Look below for the line that contains "zero => simp [chunkStart]", then copy it and each following line exactly, through and including the line that contains "(R87, R88). -/".

******

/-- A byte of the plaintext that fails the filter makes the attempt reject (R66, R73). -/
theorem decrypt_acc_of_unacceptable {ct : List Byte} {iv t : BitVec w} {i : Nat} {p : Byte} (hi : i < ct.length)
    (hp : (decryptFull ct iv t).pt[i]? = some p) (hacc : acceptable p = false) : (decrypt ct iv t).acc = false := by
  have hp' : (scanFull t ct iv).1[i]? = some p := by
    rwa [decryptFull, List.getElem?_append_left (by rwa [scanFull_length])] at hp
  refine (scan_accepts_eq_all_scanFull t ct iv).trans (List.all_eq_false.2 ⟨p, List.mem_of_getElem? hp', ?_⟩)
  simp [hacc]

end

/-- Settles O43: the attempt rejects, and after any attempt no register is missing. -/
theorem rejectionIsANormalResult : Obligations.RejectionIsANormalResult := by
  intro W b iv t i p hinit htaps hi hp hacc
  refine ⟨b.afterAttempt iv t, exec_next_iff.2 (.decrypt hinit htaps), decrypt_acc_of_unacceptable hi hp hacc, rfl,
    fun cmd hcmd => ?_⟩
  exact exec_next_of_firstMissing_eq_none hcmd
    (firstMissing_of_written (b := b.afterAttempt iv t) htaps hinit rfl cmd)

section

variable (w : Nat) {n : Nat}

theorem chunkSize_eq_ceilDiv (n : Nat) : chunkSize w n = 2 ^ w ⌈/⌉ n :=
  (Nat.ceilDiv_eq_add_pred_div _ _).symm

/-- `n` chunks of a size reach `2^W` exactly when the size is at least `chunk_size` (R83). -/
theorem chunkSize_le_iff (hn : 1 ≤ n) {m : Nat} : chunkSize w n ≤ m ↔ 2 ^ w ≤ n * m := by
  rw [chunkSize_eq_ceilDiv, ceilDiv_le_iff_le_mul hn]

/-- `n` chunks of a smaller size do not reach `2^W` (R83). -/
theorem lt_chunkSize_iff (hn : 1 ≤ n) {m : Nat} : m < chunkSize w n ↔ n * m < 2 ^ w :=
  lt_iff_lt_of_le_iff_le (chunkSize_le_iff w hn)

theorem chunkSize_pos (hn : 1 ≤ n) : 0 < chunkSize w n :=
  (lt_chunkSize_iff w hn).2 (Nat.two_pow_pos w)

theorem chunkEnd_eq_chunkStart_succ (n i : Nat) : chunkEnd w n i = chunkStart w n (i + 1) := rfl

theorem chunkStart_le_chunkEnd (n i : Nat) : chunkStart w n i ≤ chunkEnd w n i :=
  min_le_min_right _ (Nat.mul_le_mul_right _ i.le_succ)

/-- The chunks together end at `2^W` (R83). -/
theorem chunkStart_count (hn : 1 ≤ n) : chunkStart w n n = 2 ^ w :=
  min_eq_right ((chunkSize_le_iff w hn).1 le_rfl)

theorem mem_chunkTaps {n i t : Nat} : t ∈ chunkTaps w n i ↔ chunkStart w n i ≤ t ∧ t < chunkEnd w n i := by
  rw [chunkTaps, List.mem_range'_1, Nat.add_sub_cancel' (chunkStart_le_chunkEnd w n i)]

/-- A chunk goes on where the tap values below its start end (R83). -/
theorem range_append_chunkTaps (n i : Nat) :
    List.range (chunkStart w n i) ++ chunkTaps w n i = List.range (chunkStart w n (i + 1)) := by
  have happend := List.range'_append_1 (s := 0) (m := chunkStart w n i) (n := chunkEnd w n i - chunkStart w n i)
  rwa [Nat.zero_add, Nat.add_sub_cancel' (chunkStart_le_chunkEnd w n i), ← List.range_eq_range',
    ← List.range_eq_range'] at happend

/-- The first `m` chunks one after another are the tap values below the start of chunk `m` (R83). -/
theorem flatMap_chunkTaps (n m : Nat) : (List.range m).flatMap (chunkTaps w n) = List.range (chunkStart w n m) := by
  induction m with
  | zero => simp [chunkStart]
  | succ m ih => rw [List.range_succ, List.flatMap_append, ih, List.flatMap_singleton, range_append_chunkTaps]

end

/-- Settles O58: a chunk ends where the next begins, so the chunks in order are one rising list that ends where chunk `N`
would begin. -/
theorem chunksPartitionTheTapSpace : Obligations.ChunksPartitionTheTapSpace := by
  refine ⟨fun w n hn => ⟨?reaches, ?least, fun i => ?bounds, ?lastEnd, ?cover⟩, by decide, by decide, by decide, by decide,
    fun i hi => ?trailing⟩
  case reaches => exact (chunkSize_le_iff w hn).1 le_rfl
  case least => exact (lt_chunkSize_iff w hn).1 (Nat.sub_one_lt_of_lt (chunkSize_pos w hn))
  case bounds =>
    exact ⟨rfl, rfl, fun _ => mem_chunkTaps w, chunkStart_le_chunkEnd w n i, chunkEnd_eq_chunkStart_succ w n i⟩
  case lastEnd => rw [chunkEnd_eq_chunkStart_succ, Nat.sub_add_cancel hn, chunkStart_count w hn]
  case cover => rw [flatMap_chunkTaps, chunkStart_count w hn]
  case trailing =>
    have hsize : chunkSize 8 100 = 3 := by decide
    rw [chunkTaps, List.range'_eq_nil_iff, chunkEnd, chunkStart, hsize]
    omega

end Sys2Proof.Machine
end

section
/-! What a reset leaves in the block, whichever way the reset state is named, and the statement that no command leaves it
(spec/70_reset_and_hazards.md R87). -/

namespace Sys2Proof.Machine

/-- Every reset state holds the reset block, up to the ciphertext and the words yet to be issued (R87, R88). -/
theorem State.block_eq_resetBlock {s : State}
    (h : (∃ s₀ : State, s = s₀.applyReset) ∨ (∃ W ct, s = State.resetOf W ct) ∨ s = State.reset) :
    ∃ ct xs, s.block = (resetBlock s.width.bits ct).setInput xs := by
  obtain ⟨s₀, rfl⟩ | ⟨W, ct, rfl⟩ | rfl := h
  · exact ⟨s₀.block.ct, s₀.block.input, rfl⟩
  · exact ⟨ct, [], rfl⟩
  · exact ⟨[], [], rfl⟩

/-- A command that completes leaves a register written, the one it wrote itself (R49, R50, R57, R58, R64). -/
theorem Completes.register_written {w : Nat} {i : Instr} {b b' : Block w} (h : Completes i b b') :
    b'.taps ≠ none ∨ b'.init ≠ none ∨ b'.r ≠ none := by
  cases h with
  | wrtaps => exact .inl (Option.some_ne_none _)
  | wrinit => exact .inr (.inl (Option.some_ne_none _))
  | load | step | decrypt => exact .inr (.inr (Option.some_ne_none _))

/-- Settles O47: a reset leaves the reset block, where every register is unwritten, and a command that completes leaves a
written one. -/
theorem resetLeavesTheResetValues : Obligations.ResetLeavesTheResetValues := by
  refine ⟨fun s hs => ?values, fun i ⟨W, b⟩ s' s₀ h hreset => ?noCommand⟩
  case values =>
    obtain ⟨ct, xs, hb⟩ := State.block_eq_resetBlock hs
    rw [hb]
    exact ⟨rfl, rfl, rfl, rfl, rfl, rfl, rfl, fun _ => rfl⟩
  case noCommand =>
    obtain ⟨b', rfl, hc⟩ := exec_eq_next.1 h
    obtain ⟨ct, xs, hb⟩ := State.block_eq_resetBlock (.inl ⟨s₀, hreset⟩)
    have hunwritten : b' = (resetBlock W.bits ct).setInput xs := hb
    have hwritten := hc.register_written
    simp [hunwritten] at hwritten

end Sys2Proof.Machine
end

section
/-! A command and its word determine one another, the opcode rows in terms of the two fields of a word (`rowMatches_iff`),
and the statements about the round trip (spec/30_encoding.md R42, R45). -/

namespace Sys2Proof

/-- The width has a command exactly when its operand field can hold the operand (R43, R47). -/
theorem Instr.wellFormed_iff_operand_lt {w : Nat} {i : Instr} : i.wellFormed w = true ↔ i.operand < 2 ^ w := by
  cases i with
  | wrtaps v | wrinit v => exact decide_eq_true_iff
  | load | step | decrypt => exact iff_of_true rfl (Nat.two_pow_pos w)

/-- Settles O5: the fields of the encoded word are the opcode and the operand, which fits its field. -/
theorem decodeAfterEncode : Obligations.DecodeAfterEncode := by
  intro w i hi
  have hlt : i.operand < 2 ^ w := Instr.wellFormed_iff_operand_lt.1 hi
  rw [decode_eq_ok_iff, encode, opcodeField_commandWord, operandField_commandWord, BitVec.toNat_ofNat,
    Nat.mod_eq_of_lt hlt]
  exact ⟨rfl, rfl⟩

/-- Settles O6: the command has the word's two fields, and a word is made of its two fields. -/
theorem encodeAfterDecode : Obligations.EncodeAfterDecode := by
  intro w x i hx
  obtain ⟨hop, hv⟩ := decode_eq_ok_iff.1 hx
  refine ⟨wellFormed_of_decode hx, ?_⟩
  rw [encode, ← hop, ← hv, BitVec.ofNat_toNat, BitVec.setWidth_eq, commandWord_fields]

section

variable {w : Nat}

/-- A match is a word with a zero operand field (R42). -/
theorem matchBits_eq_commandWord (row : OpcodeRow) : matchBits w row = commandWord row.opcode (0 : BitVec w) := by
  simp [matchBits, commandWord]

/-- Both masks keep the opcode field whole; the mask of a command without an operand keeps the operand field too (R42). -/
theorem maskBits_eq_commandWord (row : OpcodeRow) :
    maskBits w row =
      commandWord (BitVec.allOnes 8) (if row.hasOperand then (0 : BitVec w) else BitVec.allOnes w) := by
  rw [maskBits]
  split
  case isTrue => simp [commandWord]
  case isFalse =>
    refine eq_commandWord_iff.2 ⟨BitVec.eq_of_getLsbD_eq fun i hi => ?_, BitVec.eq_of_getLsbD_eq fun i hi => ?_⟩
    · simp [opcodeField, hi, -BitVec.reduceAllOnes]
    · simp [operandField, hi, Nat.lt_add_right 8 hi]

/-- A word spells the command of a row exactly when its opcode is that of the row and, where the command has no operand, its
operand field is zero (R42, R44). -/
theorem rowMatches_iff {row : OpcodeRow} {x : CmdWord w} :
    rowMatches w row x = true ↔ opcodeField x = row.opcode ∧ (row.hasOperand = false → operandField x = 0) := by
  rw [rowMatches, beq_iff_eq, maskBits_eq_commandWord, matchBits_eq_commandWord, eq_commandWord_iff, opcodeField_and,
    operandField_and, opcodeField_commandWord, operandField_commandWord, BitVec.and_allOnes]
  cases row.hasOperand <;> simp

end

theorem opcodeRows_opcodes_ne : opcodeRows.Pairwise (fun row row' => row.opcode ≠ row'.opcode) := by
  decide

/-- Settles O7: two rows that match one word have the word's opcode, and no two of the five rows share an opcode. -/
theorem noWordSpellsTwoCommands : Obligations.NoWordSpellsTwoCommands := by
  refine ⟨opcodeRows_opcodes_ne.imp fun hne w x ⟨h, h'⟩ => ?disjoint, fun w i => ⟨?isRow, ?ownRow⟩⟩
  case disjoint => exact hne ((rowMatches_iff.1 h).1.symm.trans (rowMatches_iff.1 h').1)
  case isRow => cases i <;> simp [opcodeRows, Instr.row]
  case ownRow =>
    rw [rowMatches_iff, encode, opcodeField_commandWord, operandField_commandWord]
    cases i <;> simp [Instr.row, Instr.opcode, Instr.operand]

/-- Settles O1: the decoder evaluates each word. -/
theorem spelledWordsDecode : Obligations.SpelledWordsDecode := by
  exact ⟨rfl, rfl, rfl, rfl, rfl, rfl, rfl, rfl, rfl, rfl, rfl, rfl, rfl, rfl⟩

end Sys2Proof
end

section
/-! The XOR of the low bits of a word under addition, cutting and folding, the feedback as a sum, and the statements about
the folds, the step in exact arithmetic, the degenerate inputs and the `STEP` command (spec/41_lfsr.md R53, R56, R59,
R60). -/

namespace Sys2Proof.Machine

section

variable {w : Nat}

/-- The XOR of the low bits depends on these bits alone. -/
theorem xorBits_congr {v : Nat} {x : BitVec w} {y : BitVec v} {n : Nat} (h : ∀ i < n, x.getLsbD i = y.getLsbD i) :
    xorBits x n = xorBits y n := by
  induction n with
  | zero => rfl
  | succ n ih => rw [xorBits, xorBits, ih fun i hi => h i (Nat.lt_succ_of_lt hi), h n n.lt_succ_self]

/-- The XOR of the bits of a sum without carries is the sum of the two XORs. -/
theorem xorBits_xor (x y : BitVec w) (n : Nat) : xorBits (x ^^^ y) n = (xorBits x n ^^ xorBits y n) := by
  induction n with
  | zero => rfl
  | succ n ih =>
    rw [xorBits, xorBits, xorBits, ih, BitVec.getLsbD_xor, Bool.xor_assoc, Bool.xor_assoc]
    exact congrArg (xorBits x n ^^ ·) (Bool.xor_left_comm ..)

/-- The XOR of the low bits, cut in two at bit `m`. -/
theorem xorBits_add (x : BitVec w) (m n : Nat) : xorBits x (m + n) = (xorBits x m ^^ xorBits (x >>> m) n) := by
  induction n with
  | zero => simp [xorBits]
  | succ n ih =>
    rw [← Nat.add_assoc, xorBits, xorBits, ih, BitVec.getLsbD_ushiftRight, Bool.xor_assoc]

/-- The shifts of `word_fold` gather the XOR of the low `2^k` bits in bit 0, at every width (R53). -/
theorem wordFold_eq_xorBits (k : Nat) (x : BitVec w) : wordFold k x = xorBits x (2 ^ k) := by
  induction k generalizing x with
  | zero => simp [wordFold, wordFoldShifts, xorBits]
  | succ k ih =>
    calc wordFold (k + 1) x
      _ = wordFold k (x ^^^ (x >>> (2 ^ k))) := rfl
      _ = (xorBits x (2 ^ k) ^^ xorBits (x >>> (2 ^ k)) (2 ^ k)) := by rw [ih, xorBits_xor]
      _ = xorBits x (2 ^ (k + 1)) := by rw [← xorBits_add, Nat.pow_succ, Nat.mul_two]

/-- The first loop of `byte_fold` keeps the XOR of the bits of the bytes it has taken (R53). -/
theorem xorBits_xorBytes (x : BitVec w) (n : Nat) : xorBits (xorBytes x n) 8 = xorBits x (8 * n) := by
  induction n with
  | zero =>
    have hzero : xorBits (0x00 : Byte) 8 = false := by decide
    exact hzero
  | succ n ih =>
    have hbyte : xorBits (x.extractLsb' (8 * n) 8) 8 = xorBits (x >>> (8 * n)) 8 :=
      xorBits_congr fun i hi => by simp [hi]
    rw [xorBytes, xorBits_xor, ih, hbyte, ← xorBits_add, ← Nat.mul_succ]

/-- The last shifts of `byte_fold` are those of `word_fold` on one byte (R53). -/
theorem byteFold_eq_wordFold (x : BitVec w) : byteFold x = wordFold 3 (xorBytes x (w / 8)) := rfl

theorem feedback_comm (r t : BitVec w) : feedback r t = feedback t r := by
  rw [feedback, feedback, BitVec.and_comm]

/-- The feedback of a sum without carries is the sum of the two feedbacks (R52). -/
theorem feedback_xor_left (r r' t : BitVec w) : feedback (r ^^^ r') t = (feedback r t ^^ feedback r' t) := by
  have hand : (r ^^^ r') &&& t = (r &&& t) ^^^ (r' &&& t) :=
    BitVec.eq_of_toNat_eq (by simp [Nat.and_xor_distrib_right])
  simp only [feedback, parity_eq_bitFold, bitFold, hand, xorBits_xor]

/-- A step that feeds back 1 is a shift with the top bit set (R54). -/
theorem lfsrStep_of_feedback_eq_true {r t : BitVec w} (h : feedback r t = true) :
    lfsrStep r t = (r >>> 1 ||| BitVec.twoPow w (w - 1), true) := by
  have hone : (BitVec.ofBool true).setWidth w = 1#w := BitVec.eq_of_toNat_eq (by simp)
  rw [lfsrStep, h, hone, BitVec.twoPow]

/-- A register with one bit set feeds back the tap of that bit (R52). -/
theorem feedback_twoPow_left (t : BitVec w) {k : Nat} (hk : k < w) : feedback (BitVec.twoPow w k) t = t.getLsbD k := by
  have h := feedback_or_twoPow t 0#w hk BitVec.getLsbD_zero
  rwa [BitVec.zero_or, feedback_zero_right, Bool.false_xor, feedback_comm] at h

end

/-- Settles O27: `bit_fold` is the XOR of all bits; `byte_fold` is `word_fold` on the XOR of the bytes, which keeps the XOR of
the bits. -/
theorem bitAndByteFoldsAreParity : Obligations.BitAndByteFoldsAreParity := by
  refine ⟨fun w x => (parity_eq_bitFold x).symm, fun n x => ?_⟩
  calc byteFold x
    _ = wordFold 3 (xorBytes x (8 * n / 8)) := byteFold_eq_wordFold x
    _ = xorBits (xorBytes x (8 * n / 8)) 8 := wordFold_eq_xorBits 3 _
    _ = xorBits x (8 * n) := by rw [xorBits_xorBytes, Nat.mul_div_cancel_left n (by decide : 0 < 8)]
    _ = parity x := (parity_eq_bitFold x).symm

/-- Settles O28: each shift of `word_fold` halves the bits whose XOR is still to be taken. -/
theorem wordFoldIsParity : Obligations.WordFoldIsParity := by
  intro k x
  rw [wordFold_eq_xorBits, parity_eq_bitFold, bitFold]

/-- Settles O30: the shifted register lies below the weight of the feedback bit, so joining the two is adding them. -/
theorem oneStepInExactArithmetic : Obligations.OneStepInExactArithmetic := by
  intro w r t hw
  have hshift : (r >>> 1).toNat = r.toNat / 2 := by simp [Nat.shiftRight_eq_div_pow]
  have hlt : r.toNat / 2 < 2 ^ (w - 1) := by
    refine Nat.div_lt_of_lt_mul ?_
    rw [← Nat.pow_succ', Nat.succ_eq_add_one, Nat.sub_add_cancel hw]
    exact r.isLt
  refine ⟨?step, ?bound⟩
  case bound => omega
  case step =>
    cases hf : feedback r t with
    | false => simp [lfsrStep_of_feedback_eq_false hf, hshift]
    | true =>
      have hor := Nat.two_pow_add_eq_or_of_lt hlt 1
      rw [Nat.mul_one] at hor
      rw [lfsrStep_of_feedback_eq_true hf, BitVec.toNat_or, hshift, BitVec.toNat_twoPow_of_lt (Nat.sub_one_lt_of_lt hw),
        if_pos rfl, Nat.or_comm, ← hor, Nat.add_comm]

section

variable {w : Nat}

******

## [Exercise output]
  | zero => simp [chunkStart]
  | succ m ih => rw [List.range_succ, List.flatMap_append, ih, List.flatMap_singleton, range_append_chunkTaps]

end

/-- Settles O58: a chunk ends where the next begins, so the chunks in order are one rising list that ends where chunk `N`
would begin. -/
theorem chunksPartitionTheTapSpace : Obligations.ChunksPartitionTheTapSpace := by
  refine ⟨fun w n hn => ⟨?reaches, ?least, fun i => ?bounds, ?lastEnd, ?cover⟩, by decide, by decide, by decide, by decide,
    fun i hi => ?trailing⟩
  case reaches => exact (chunkSize_le_iff w hn).1 le_rfl
  case least => exact (lt_chunkSize_iff w hn).1 (Nat.sub_one_lt_of_lt (chunkSize_pos w hn))
  case bounds =>
    exact ⟨rfl, rfl, fun _ => mem_chunkTaps w, chunkStart_le_chunkEnd w n i, chunkEnd_eq_chunkStart_succ w n i⟩
  case lastEnd => rw [chunkEnd_eq_chunkStart_succ, Nat.sub_add_cancel hn, chunkStart_count w hn]
  case cover => rw [flatMap_chunkTaps, chunkStart_count w hn]
  case trailing =>
    have hsize : chunkSize 8 100 = 3 := by decide
    rw [chunkTaps, List.range'_eq_nil_iff, chunkEnd, chunkStart, hsize]
    omega

end Sys2Proof.Machine
end

section
/-! What a reset leaves in the block, whichever way the reset state is named, and the statement that no command leaves it
(spec/70_reset_and_hazards.md R87). -/

namespace Sys2Proof.Machine

/-- Every reset state holds the reset block, up to the ciphertext and the words yet to be issued (R87, R88). -/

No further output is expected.